How it's Diagnosed: videos
Diagnosis typically involves a combination of physical examination, blood tests (elevated white blood cell count, ESR, CRP), imaging (X-rays, MRI, or bone scans), and bone biopsy or aspiration for culture.

Treatment:
Treatment usually requires both antibiotics and surgery. Antibiotics are given intravenously initially, followed by oral antibiotics. Surgery may be needed to drain abscesses or remove infected tissue.

Medications:
Antibiotics such as intravenous vancomycin (a broad-spectrum antibiotic) or ceftriaxone (a cephalosporin) are commonly used. Pain relief medications (NSAIDs or opioids) may also be prescribed.

Prevalence: How common the health condition is within a specific population.
Estimated to occur in 2 to 10 people per 100,000 annually in the general population. It is more common in children and elderly individuals.

Risk Factors: Factors or behaviors that increase the likelihood of developing the condition.
Diabetes, recent bone trauma or surgery, compromised immune system, intravenous drug use, and presence of prosthetic devices.

Prognosis: The expected outcome or course of the condition over time.
With prompt treatment, the prognosis is good, though chronic osteomyelitis may lead to long-term bone damage and recurrence of infection.

Complications: Additional problems or conditions that may arise as a result of the original condition.
Chronic infection, bone deformities, amputation, or spread of infection to other parts of the body such as the bloodstream (sepsis).

Tuberculosis of the Spine (Pott’s Disease)

Specialty: Orthopedics and Rheumatology

Category: Conditions with Overlap

Sub-category: Infections

Symptoms:
back pain; fever; night sweats; weight loss; fatigue; difficulty moving or bending; neurological symptoms if nerves are affected

Root Cause:
A form of tuberculosis that affects the spine, typically caused by Mycobacterium tuberculosis. It often spreads from the lungs via the bloodstream to the vertebrae, leading to bone destruction and abscess formation.

How it's Diagnosed: videos
Diagnosis involves clinical evaluation, imaging (X-rays, MRI, CT scans), positive tuberculosis skin test (TST), blood tests (e.g., TB-PCR, culture), and biopsy of the infected vertebrae.

Treatment:
Treatment includes long-term antibiotic therapy (often a combination of anti-TB drugs) and sometimes surgical intervention to stabilize the spine and drain abscesses if necessary.

Medications:
First-line anti-TB drugs include isoniazid , rifampin , pyrazinamide , and ethambutol . In some cases, corticosteroids are prescribed to reduce inflammation.
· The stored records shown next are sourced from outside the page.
/-- Requests to Vane (13 R313 to R318, R328, R331, R332): a changed sequence word is evaluated and answered; a trip or action is only made stricter; LEAVE_SAFE
needs every cause clear; resets of the chip, a bay and a core by request are refused in the safe state. -/
def Obligations.VaneRequestsAnswered : Prop :=
  (∀ (s : State) (slot : Fin 5) (seq : Word), s.MayAsk slot seq →
    (slot.val ≠ 4 →
      let u := s.asked slot seq 1 0 0
      exec (.kick slot seq) s = .next (settle s (State.answered { u with vane := { u.vane with expiredAt := AMap.erase u.vane.expiredAt slot.val } } slot seq 1 0))) ∧
    (slot.val = 4 → exec (.kick slot seq) s = .next (settle s ((s.asked slot seq 1 0 0).answered slot seq 1 2))) ∧
    (∀ code : BitVec 16,
      let u := s.asked slot seq 2 code.toNat 0
      (code.toNat = 0 ∨ 14 < code.toNat → exec (.ackAlarm slot seq code) s = .next (settle s (u.answered slot seq 2 2))) ∧
      (1 ≤ code.toNat → code.toNat ≤ 14 → exec (.ackAlarm slot seq code) s = .next (settle s ((u.ackAlarms code.toNat).answered slot seq 2 0)))) ∧
    (∀ (trip : Byte) (value : BitVec 16) (r : Nat), tripReg trip.toNat = some r →
      let u := s.asked slot seq 4 0 (w32 (trip.toNat + value.toNat * 65536))
      (stricter trip.toNat value.toNat (s.reg r).toNat = true →
        exec (.setTrip slot seq trip value) s = .next (settle s ((u.setReg r (w32 value.toNat)).answered slot seq 4 0))) ∧
      (stricter trip.toNat value.toNat (s.reg r).toNat = false → exec (.setTrip slot seq trip value) s = .next (settle s (u.answered slot seq 4 1)))) ∧
    (∀ (code : BitVec 16) (action : Byte),
      let u := s.asked slot seq 5 code.toNat (w32 action.toNat)
      (code.toNat = 0 ∨ 14 < code.toNat ∨ 7 < action.toNat → exec (.setAction slot seq code action) s = .next (settle s (u.answered slot seq 5 2))) ∧
      (1 ≤ code.toNat → code.toNat ≤ 14 → action.toNat ≤ 7 → s.actionOf code.toNat telNone < action.toNat →
        exec (.setAction slot seq code action) s = .next (settle s
          (State.answered { u with vane := { u.vane with actions := AMap.set u.vane.actions code.toNat action.toNat } } slot seq 5 0)))) ∧
    (let u := s.asked slot seq 6 0 0
     (s.vane.safe = false → exec (.leaveSafe slot seq) s = .next (settle s (u.answered slot seq 6 1))) ∧
     (s.vane.safe = true → u.reviewCauses.causesClear = false → exec (.leaveSafe slot seq) s = .next (settle s (u.reviewCauses.answered slot seq 6 5))) ∧
     (s.vane.safe = true → u.reviewCauses.causesClear = true →
       let v := u.warmRestart true (mboxCauseCode slot.val) 3
       exec (.leaveSafe slot seq) s = .next (settle s ((State.driveAlarmN { v with vane := { v.vane with leavePending := true } }).answered slot seq 6 0)))) ∧
    (let u := s.asked slot seq 3 0 3
     (s.restartRecent = true ∨ s.vane.safe = true → exec (.chipReset (some slot) seq) s = .next (settle s (u.answered slot seq 3 1))) ∧
     (s.restartRecent = false → s.vane.safe = false →
       exec (.chipReset (some slot) seq) s = .next (settle s ((u.warmRestart true (mboxCauseCode slot.val) 3).answered slot seq 3 0)))) ∧
    (∀ target : BitVec 16,
      let u := s.asked slot seq 3 target.toNat 2
      let v := s.asked slot seq 3 target.toNat 1
      (15 < target.toNat → exec (.bayReset slot seq target) s = .next (settle s (u.answered slot seq 3 2))) ∧
      (target.toNat ≤ 15 → s.bayDef target.toNat ≠ none → s.vane.safe = false →
        exec (.bayReset slot seq target) s = .next (settle s ((u.bayReset target.toNat).answered slot seq 3 0))) ∧
      (target.toNat ≤ 15 → s.bayDef target.toNat = none ∨ s.vane.safe = true → exec (.bayReset slot seq target) s = .next (settle s (u.answered slot seq 3 1))) ∧
      (35 < target.toNat → exec (.coreReset (some slot) seq target) s = .next (settle s (v.answered slot seq 3 2))) ∧
      (target.toNat ≤ 35 → s.coreBay target.toNat ≠ none → s.vane.safe = false →
        exec (.coreReset (some slot) seq target) s = .next (settle s ((v.coreReset target.toNat).answered slot seq 3 0))))) ∧
  ∀ (s : State) (slot : Fin 5) (seq : Word), s.vane.running = false →
    exec (.kick slot seq) s = .next (settle s s) ∧ exec (.leaveSafe slot seq) s = .next (settle s s) ∧ exec (.chipReset (some slot) seq) s = .next (settle s s)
Prevalence: How common the health condition is within a specific population.
Tuberculosis of the spine is a rare complication, with Pott's disease occurring in less than 1% of all TB cases. It is more common in individuals with compromised immune systems, such as those with HIV/AIDS.
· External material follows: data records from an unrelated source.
-- ==== Sys2Proof/Laws/Maps.lean ====
section
/-! SUPPORT. Lookup laws and canonical form of the finite maps that the state holds. -/

namespace Sys2Proof.Machine

variable {α β : Type}

theorem AMap.get?_set_same (m : AMap α) (k : Nat) (v : α) : AMap.get? (AMap.set m k v) k = some v := by
  induction m with
  | nil => simp [AMap.set, AMap.get?]
  | cons e rest ih =>
    obtain ⟨a, w⟩ := e
    simp only [AMap.set]
    split
    · simp [AMap.get?]
    · split
      · simp [AMap.get?]
      · rename_i h1 h2
        simp [AMap.get?, ih, Ne.symm h2]

theorem AMap.get?_set_other (m : AMap α) {k j : Nat} (v : α) (h : j ≠ k) : AMap.get? (AMap.set m k v) j = AMap.get? m j := by
  induction m with
  | nil => simp [AMap.set, AMap.get?, h.symm]
  | cons e rest ih =>
    obtain ⟨a, w⟩ := e
    simp only [AMap.set]
    split
    · simp [AMap.get?, h.symm]
    · split
      · rename_i h1 h2
        subst h2
        simp [AMap.get?, h.symm]
      · simp [AMap.get?, ih]

theorem AMap.get?_set (m : AMap α) (k j : Nat) (v : α) :
    AMap.get? (AMap.set m k v) j = if j = k then some v else AMap.get? m j := by
  split
  · rename_i h; subst h; exact AMap.get?_set_same m j v
  · rename_i h; exact AMap.get?_set_other m v h

@[simp] theorem AMap.getD_set_same (m : AMap α) (k : Nat) (v d : α) : AMap.getD (AMap.set m k v) k d = v := by
  simp [AMap.getD, AMap.get?_set_same]

theorem AMap.getD_set_other (m : AMap α) {k j : Nat} (v d : α) (h : j ≠ k) :
    AMap.getD (AMap.set m k v) j d = AMap.getD m j d := by
  simp [AMap.getD, AMap.get?_set_other m v h]

theorem AMap.get?_erase_other (m : AMap α) {k j : Nat} (h : j ≠ k) : AMap.get? (AMap.erase m k) j = AMap.get? m j := by
  induction m with
  | nil => simp [AMap.erase, AMap.get?]
  | cons e rest ih =>
    obtain ⟨a, w⟩ := e
    simp only [AMap.erase]
    split
    · rename_i h1; subst h1; simp [AMap.get?, h.symm]
    · simp [AMap.get?, ih]

/-- Every key of a map lies above a bound. -/
def AMap.Above (b : Nat) (m : AMap α) : Prop := ∀ e ∈ m, b < e.1

/-- The canonical form, entry by entry. -/
theorem AMap.wf_cons (a : Nat) (v : α) (m : AMap α) : AMap.wf ((a, v) :: m) = true ↔ AMap.wf m = true ∧ AMap.Above a m := by
  induction m generalizing a v with
  | nil => simp [AMap.wf, AMap.Above]
  | cons e rest ih =>
    obtain ⟨b, w⟩ := e
    simp only [AMap.wf, Bool.and_eq_true, decide_eq_true_eq]
    constructor
    · rintro ⟨h1, h2⟩
      refine ⟨h2, ?_⟩
      intro e he
      rcases List.mem_cons.mp he with rfl | he
      · exact h1
      · exact Nat.lt_trans h1 (((ih b w).mp h2).2 e he)
    · rintro ⟨h1, h2⟩
      exact ⟨h2 (b, w) (by simp), h1⟩

theorem AMap.above_set {b k : Nat} {v : α} {m : AMap α} (h : AMap.Above b m) (hk : b < k) : AMap.Above b (AMap.set m k v) := by
  induction m with
  | nil => intro e he; simp [AMap.set] at he; subst he; exact hk
  | cons e rest ih =>
    obtain ⟨a, w⟩ := e
    have hr : AMap.Above b rest := fun e he => h e (by simp [he])
    have ha : b < a := h (a, w) (by simp)
    simp only [AMap.set]
    split
    · intro e he; simp at he; rcases he with rfl | rfl | he
      · exact hk
      · exact ha
      · exact hr e he
    · split
      · intro e he; simp at he; rcases he with rfl | he
        · exact hk
        · exact hr e he
      · intro e he; simp at he; rcases he with rfl | he
        · exact ha
        · exact ih hr e he

theorem AMap.wf_set {m : AMap α} (k : Nat) (v : α) (h : AMap.wf m = true) : AMap.wf (AMap.set m k v) = true := by
  induction m with
  | nil => simp [AMap.set, AMap.wf]
  | cons e rest ih =>
    obtain ⟨a, w⟩ := e
    have hw := (AMap.wf_cons a w rest).mp h
    simp only [AMap.set]
    split
    · rename_i h1
      refine (AMap.wf_cons k v _).mpr ⟨h, ?_⟩
      intro e he; simp at he; rcases he with rfl | he
      · exact h1
      · exact Nat.lt_trans h1 (hw.2 e he)
    · split
      · rename_i h1 h2; subst h2
        exact (AMap.wf_cons _ v _).mpr hw
      · rename_i h1 h2
        exact (AMap.wf_cons a w _).mpr ⟨ih hw.1, AMap.above_set hw.2 (by omega)⟩

theorem AMap.above_erase {b k : Nat} {m : AMap α} (h : AMap.Above b m) : AMap.Above b (AMap.erase m k) := by
  induction m with
  | nil => exact h
  | cons e rest ih =>
    obtain ⟨a, w⟩ := e
    have hr : AMap.Above b rest := fun e he => h e (by simp [he])
    simp only [AMap.erase]
    split
    · exact hr
    · intro e he; simp at he; rcases he with rfl | he
      · exact h (a, w) (by simp)
      · exact ih hr e he

theorem AMap.wf_erase {m : AMap α} (k : Nat) (h : AMap.wf m = true) : AMap.wf (AMap.erase m k) = true := by
  induction m with
  | nil => exact h
  | cons e rest ih =>
    obtain ⟨a, w⟩ := e
    have hw := (AMap.wf_cons a w rest).mp h
    simp only [AMap.erase]
    split
    · exact hw.1
    · exact (AMap.wf_cons a w _).mpr ⟨ih hw.1, AMap.above_erase hw.2⟩

theorem AMap.wf_keep {m : AMap α} (p : Nat → α → Bool) (h : AMap.wf m = true) : AMap.wf (AMap.keep p m) = true := by
  induction m with
  | nil => exact h
  | cons e rest ih =>
    obtain ⟨a, w⟩ := e
    have hw := (AMap.wf_cons a w rest).mp h
    simp only [AMap.keep, List.filter_cons]
    split
    · refine (AMap.wf_cons a w _).mpr ⟨ih hw.1, ?_⟩
      intro e he
      exact hw.2 e (List.mem_filter.mp he).1
    · exact ih hw.1

theorem AMap.wf_mapVals {m : AMap α} (f : Nat → α → β) (h : AMap.wf m = true) : AMap.wf (AMap.mapVals f m) = true := by
  induction m with
  | nil => rfl
  | cons e rest ih =>
    obtain ⟨a, w⟩ := e
    have hw := (AMap.wf_cons a w rest).mp h
    refine (AMap.wf_cons a (f a w) _).mpr ⟨ih hw.1, ?_⟩
    intro e he
    obtain ⟨x, hx, rfl⟩ := List.mem_map.mp he
    exact hw.2 x hx

theorem AMap.get?_above {b k : Nat} {m : AMap α} (h : AMap.Above b m) (hk : k ≤ b) : AMap.get? m k = none := by
  induction m with
  | nil => rfl
  | cons e rest ih =>
    obtain ⟨a, w⟩ := e
    have ha : b < a := h (a, w) (by simp)
    simp only [AMap.get?]
    rw [if_neg (by omega)]
    exact ih fun e he => h e (by simp [he])

theorem AMap.get?_erase_same {m : AMap α} (k : Nat) (h : AMap.wf m = true) : AMap.get? (AMap.erase m k) k = none := by
  induction m with
  | nil => rfl
  | cons e rest ih =>
    obtain ⟨a, w⟩ := e
    have hw := (AMap.wf_cons a w rest).mp h
    simp only [AMap.erase]
    split
    · rename_i h1; subst h1
      exact AMap.get?_above hw.2 (Nat.le_refl _)
    · rename_i h1
      simp [AMap.get?, h1, ih hw.1]

theorem AMap.mem_set {m : AMap α} {k : Nat} {v : α} {e : Nat × α} (h : e ∈ AMap.set m k v) : e = (k, v) ∨ e ∈ m := by
  induction m with
  | nil => left; simpa [AMap.set] using h
  | cons x rest ih =>
    obtain ⟨a, w⟩ := x
    simp only [AMap.set] at h
    split at h
    · simp at h; rcases h with rfl | rfl | h <;> simp_all
    · split at h
      · simp at h; rcases h with rfl | h <;> simp_all
      · simp at h; rcases h with rfl | h
        · simp
        · rcases ih h with rfl | h <;> simp_all

theorem AMap.mem_erase {m : AMap α} {k : Nat} {e : Nat × α} (h : e ∈ AMap.erase m k) : e ∈ m := by
  induction m with
  | nil => exact h
  | cons x rest ih =>
    obtain ⟨a, w⟩ := x
    simp only [AMap.erase] at h
    split at h
    · simp [h]
    · simp at h; rcases h with rfl | h
      · simp
      · simp [ih h]

theorem AMap.mem_get? {m : AMap α} (h : AMap.wf m = true) {e : Nat × α} (he : e ∈ m) : AMap.get? m e.1 = some e.2 := by
  induction m with
  | nil => cases he
  | cons x rest ih =>
    obtain ⟨a, w⟩ := x
    have hw := (AMap.wf_cons a w rest).mp h
    rcases List.mem_cons.mp he with rfl | he
    · simp [AMap.get?]
    · have := hw.2 e he
      simp [AMap.get?, Nat.ne_of_lt this, ih hw.1 he]

theorem AMap.get?_mem {m : AMap α} {k : Nat} {v : α} (h : AMap.get? m k = some v) : (k, v) ∈ m := by
  induction m with
  | nil => simp [AMap.get?] at h
  | cons x rest ih =>
    obtain ⟨a, w⟩ := x
    simp only [AMap.get?] at h
    split at h
    · rename_i h1; subst h1; cases h; simp
    · simp [ih h]

end Sys2Proof.Machine
end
Risk Factors: Factors or behaviors that increase the likelihood of developing the condition.
Active pulmonary tuberculosis, HIV/AIDS, malnutrition, weakened immune system, and living in or traveling to areas with high rates of TB.

Prognosis: The expected outcome or course of the condition over time.
With appropriate and prolonged treatment, the prognosis is generally good, but delayed treatment can lead to deformities, neurological impairment, or even paraplegia.

Complications: Additional problems or conditions that may arise as a result of the original condition.
Spinal deformities (e.g., kyphosis), neurological damage, paraplegia, chronic pain, and recurrent infections.